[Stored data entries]
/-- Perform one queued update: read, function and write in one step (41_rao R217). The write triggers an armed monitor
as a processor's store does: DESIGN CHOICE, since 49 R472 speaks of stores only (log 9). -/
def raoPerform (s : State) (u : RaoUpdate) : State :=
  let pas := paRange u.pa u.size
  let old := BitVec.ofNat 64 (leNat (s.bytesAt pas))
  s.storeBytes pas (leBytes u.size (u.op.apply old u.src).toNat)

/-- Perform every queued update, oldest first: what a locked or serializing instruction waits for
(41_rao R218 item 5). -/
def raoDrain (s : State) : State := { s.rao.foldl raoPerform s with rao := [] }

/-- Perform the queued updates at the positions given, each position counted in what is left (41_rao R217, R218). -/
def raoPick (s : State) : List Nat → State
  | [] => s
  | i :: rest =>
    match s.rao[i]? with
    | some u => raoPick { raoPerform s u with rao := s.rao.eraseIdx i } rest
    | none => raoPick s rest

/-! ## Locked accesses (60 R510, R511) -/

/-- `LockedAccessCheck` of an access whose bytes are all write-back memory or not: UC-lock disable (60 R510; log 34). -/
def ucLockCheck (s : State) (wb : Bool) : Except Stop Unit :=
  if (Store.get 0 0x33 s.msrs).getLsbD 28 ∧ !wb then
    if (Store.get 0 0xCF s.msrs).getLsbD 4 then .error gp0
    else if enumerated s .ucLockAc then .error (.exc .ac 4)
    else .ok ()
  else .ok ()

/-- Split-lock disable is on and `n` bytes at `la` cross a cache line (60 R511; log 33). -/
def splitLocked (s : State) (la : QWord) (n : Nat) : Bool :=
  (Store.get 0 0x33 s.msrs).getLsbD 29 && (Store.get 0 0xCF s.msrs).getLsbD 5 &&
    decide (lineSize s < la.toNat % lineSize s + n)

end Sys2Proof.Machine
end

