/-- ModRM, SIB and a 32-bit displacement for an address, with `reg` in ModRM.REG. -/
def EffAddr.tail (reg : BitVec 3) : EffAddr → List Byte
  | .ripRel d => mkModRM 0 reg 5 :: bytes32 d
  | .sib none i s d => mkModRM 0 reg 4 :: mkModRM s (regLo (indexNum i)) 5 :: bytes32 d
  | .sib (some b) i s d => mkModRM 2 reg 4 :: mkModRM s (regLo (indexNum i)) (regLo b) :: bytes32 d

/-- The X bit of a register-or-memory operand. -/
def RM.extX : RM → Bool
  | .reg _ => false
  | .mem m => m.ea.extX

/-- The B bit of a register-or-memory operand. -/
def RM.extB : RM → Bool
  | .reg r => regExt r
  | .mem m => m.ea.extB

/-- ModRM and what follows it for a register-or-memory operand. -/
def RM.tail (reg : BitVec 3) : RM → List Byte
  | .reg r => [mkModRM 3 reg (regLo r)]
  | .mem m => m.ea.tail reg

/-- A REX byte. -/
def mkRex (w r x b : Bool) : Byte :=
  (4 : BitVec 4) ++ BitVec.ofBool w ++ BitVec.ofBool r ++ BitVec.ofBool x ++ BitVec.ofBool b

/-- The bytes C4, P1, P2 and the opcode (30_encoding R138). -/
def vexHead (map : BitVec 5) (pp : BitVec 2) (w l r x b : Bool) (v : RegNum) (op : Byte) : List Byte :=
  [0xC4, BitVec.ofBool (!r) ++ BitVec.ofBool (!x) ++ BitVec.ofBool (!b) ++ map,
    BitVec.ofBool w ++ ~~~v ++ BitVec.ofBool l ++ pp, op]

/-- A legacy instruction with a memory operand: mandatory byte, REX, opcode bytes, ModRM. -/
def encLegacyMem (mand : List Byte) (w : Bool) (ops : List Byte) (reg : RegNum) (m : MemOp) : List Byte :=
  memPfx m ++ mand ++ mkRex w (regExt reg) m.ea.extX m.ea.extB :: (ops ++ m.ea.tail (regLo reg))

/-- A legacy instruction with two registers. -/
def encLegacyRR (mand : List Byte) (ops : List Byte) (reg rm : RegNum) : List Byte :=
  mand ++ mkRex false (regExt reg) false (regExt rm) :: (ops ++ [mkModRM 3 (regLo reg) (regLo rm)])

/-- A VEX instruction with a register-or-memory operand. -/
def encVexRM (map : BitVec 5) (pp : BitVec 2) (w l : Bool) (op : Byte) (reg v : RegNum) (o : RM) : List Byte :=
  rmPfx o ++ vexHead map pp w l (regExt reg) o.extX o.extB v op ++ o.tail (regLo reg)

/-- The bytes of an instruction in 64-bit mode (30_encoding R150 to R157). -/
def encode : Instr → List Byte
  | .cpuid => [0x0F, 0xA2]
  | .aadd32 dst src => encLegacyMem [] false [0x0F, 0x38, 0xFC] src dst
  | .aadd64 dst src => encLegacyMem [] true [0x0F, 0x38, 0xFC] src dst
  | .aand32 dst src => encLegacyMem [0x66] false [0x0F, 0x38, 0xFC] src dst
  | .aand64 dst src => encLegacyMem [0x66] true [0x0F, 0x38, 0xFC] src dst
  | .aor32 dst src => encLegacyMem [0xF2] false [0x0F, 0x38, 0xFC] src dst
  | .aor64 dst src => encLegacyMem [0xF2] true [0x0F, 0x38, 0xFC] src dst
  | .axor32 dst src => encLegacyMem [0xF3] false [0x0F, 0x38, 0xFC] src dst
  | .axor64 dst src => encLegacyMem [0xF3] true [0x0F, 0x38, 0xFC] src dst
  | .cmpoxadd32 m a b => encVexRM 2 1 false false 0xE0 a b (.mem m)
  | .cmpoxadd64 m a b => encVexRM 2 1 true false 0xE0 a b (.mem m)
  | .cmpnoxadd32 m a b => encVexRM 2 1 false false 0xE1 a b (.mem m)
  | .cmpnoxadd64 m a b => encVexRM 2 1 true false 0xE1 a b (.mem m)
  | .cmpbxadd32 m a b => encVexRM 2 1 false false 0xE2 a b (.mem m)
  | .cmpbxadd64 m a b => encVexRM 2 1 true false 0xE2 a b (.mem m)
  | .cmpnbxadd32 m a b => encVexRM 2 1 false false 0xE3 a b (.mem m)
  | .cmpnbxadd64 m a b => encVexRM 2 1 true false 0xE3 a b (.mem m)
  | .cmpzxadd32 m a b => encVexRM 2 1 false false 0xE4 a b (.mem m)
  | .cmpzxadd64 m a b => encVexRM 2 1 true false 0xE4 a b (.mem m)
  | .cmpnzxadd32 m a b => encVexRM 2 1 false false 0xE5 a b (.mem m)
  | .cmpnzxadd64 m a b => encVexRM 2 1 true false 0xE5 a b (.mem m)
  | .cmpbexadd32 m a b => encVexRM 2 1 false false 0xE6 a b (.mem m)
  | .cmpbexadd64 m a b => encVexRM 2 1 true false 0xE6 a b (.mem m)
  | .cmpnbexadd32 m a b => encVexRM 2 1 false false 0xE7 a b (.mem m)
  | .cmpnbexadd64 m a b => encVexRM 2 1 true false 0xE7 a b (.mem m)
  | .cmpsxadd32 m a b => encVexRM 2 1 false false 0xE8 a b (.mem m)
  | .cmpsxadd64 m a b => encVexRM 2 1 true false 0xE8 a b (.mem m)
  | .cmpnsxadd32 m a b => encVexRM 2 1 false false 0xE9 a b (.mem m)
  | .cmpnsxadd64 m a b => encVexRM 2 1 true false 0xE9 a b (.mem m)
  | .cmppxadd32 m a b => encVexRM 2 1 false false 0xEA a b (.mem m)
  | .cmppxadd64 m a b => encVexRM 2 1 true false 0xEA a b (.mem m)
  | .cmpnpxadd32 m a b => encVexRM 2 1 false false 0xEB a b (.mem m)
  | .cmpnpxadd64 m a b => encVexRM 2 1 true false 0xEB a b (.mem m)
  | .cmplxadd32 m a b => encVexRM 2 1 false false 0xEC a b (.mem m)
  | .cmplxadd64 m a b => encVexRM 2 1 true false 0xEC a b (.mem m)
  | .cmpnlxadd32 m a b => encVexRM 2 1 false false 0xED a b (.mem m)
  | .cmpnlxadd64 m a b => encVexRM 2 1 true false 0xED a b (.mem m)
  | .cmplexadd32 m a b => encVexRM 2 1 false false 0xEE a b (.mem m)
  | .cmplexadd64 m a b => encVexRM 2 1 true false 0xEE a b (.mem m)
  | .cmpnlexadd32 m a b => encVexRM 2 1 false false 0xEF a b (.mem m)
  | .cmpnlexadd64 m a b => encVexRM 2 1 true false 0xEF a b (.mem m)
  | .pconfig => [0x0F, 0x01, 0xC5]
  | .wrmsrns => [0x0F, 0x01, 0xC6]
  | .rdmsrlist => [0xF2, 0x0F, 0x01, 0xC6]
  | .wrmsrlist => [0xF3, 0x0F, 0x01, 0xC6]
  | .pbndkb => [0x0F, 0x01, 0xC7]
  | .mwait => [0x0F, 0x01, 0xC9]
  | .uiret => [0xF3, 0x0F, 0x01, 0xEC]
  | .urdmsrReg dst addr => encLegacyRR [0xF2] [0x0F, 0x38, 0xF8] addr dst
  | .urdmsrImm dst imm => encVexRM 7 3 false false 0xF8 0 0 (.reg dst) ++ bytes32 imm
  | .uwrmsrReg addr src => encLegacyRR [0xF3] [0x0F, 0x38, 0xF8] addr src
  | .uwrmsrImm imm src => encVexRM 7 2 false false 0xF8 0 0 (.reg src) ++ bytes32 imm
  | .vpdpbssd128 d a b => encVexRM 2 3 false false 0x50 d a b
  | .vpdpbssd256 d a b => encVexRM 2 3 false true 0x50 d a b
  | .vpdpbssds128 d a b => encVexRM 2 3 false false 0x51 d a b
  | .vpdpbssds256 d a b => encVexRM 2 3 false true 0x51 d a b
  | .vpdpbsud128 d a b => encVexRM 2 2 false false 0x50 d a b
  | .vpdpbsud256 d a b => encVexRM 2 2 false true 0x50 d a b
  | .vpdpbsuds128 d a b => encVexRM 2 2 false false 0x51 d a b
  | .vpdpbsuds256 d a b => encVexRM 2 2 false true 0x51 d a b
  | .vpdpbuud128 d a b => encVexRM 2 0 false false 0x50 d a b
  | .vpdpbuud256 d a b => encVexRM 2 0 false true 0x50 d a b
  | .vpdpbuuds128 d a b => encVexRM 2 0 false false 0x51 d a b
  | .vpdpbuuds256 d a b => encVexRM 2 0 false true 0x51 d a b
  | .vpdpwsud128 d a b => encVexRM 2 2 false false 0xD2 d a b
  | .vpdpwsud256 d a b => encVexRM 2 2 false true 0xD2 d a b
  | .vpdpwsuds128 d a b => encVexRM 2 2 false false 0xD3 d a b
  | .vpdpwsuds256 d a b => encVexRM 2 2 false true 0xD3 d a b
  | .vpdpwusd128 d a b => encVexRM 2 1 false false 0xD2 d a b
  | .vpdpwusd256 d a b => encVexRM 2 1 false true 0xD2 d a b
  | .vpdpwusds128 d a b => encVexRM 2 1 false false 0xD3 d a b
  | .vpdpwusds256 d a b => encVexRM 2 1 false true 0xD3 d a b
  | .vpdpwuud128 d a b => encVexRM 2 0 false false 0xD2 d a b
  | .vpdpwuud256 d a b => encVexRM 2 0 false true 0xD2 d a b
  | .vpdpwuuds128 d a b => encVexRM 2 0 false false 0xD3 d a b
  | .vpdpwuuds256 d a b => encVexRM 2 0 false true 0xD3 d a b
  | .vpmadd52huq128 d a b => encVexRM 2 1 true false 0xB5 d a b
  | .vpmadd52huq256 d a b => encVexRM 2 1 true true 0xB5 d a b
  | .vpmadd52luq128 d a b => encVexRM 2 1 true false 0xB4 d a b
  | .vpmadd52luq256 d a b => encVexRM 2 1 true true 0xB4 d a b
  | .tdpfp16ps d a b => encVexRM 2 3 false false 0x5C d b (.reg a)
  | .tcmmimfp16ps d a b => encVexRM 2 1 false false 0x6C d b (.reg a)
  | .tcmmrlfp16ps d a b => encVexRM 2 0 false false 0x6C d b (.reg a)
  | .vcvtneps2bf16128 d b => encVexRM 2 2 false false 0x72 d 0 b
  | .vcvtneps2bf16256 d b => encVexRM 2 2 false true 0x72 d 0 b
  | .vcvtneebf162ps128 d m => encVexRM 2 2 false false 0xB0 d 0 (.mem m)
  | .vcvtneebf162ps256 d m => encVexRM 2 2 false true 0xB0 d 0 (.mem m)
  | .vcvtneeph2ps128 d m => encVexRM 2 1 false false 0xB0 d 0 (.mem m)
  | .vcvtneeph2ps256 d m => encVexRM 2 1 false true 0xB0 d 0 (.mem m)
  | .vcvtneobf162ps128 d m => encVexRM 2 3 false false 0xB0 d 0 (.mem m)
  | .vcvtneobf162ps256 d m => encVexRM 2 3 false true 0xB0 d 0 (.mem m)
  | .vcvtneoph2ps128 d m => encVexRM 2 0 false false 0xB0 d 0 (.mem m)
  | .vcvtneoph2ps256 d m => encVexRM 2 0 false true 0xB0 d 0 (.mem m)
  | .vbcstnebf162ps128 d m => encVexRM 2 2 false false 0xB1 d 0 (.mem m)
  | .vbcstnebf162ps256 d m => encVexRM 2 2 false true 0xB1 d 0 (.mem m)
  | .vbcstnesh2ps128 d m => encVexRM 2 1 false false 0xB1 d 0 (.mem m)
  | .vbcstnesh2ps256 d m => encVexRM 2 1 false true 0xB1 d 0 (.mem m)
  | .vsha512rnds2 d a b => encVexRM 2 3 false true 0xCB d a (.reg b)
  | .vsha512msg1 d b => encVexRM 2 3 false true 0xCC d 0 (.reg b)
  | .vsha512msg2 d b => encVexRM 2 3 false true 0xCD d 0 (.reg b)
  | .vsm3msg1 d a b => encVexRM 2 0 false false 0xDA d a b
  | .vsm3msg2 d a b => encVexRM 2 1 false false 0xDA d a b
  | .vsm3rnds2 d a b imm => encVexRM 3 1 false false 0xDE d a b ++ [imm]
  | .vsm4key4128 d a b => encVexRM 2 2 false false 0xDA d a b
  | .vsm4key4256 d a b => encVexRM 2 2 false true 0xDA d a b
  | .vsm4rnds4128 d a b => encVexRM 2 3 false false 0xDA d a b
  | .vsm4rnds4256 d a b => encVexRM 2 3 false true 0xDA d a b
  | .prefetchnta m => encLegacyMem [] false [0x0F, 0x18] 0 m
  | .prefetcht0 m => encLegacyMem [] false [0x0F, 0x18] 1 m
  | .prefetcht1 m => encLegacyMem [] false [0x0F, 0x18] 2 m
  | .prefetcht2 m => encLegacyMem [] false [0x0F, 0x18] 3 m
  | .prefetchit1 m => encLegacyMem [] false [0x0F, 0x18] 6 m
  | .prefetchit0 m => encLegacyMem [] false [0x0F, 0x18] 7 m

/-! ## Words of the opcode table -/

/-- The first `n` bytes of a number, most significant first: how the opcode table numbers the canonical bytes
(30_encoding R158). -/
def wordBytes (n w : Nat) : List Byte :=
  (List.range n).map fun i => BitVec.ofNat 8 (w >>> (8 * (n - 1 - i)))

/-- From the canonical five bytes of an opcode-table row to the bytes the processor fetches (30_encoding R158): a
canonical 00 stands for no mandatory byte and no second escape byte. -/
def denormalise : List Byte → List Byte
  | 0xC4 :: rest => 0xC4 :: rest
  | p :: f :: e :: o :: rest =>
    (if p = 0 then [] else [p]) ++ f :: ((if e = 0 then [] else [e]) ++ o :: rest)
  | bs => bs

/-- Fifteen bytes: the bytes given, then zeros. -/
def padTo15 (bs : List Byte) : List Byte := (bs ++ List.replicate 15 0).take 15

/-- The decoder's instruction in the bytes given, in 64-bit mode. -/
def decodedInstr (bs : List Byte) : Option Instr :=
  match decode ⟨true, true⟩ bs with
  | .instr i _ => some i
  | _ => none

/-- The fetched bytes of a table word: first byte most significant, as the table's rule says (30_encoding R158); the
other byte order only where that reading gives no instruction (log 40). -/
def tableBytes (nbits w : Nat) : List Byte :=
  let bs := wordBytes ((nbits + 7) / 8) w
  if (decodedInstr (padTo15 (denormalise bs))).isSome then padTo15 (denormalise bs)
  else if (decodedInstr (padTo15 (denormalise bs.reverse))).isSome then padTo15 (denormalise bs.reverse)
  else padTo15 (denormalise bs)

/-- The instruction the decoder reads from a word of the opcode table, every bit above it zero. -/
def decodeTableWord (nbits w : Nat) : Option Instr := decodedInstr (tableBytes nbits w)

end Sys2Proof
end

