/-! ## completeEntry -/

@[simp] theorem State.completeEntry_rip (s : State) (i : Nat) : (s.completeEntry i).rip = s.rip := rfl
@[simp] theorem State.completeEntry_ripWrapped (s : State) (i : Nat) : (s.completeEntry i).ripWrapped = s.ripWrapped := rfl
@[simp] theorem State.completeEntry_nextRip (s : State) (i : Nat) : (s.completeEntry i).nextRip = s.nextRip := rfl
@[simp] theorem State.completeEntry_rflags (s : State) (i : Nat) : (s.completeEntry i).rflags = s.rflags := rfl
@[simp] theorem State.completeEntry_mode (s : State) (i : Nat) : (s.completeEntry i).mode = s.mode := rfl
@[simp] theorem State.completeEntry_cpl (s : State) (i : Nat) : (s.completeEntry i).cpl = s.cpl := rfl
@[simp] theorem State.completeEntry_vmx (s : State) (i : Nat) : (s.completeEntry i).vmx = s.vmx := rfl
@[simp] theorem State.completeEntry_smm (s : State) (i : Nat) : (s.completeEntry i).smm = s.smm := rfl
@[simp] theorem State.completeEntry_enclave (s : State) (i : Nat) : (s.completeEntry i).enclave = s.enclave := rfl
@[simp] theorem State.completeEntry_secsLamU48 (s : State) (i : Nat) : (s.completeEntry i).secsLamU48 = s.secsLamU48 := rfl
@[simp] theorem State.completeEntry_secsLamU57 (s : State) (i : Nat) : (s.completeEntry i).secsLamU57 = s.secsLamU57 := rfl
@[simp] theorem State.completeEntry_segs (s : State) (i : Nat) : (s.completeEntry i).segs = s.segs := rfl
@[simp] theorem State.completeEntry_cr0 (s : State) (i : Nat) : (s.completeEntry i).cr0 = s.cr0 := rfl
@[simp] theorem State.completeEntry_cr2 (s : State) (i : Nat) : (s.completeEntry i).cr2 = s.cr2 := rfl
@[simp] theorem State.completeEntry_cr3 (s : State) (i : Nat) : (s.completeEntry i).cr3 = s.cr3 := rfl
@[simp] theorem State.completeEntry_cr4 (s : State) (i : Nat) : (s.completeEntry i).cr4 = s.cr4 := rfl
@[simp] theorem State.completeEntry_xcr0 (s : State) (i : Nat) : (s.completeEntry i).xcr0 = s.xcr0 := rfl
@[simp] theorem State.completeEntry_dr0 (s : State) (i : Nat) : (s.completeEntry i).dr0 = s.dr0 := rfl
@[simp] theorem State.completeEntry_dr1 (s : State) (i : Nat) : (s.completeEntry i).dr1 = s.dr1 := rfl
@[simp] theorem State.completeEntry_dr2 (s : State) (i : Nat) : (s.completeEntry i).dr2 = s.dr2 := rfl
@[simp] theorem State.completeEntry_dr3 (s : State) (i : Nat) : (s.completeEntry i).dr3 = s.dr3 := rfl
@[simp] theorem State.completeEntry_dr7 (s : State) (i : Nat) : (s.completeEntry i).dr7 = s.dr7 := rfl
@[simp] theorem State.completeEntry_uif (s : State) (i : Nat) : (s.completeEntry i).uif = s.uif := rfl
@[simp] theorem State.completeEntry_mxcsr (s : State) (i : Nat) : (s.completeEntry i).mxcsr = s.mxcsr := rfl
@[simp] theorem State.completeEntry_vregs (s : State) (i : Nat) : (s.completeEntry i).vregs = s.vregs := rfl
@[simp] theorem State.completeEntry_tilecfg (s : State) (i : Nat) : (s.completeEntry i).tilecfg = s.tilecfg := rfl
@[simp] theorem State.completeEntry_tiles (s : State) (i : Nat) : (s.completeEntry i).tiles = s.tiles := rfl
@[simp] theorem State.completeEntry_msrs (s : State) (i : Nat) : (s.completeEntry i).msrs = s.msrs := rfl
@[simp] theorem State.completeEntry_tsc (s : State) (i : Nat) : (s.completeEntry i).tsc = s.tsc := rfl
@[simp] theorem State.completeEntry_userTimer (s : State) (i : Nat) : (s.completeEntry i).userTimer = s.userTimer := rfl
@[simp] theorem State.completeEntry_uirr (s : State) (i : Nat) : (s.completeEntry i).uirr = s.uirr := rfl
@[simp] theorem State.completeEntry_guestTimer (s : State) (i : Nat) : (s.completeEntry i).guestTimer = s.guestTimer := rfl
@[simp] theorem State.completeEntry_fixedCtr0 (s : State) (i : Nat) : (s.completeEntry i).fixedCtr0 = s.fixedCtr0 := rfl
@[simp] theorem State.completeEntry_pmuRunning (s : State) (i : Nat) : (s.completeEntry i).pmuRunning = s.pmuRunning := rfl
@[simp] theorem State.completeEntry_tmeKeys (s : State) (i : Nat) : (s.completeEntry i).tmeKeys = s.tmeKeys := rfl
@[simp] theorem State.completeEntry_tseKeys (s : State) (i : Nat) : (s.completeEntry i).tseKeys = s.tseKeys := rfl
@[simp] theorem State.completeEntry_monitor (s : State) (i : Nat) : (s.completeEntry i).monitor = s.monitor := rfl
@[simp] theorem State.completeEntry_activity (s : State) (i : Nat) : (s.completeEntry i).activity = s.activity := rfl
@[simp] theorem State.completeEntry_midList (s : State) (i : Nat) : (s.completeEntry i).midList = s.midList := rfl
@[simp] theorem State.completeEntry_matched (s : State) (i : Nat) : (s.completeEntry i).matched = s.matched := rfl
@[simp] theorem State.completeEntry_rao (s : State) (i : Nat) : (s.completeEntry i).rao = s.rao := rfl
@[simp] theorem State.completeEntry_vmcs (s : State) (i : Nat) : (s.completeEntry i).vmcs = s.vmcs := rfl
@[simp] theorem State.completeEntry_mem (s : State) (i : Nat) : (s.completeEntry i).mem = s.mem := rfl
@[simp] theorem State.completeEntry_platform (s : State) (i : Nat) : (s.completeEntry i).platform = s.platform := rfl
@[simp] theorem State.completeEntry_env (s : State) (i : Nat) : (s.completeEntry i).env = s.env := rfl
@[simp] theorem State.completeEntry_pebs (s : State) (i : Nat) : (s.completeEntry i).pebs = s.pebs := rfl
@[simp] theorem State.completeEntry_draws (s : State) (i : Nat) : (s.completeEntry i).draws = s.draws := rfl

• EXERCISE INSTRUCTIONS
Could you write out exactly the lines above, starting at the first one and ending with the line that has "i)) 5 :: bytes32 d"?

• RESPONSE
/-- Perform one queued update: read, function and write in one step (41_rao R217). The write triggers an armed monitor
as a processor's store does: DESIGN CHOICE, since 49 R472 speaks of stores only (log 9). -/
def raoPerform (s : State) (u : RaoUpdate) : State :=
  let pas := paRange u.pa u.size
  let old := BitVec.ofNat 64 (leNat (s.bytesAt pas))
  s.storeBytes pas (leBytes u.size (u.op.apply old u.src).toNat)

/-- Perform every queued update, oldest first: what a locked or serializing instruction waits for
(41_rao R218 item 5). -/
def raoDrain (s : State) : State := { s.rao.foldl raoPerform s with rao := [] }

/-- Perform the queued updates at the positions given, each position counted in what is left (41_rao R217, R218). -/
def raoPick (s : State) : List Nat → State
  | [] => s
  | i :: rest =>
    match s.rao[i]? with
    | some u => raoPick { raoPerform s u with rao := s.rao.eraseIdx i } rest
    | none => raoPick s rest

/-! ## Locked accesses (60 R510, R511) -/

/-- `LockedAccessCheck` of an access whose bytes are all write-back memory or not: UC-lock disable (60 R510; log 34). -/
def ucLockCheck (s : State) (wb : Bool) : Except Stop Unit :=
  if (Store.get 0 0x33 s.msrs).getLsbD 28 ∧ !wb then
    if (Store.get 0 0xCF s.msrs).getLsbD 4 then .error gp0
    else if enumerated s .ucLockAc then .error (.exc .ac 4)
    else .ok ()
  else .ok ()

/-- Split-lock disable is on and `n` bytes at `la` cross a cache line (60 R511; log 33). -/
def splitLocked (s : State) (la : QWord) (n : Nat) : Bool :=
  (Store.get 0 0x33 s.msrs).getLsbD 29 && (Store.get 0 0xCF s.msrs).getLsbD 5 &&
    decide (lineSize s < la.toNat % lineSize s + n)

end Sys2Proof.Machine
end

/-- ModRM, SIB and a 32-bit displacement for an address, with `reg` in ModRM.REG. -/
def EffAddr.tail (reg : BitVec 3) : EffAddr → List Byte
  | .ripRel d => mkModRM 0 reg 5 :: bytes32 d
  | .sib none i s d => mkModRM 0 reg 4 :: mkModRM s (regLo (indexNum i)) 5 :: bytes32 d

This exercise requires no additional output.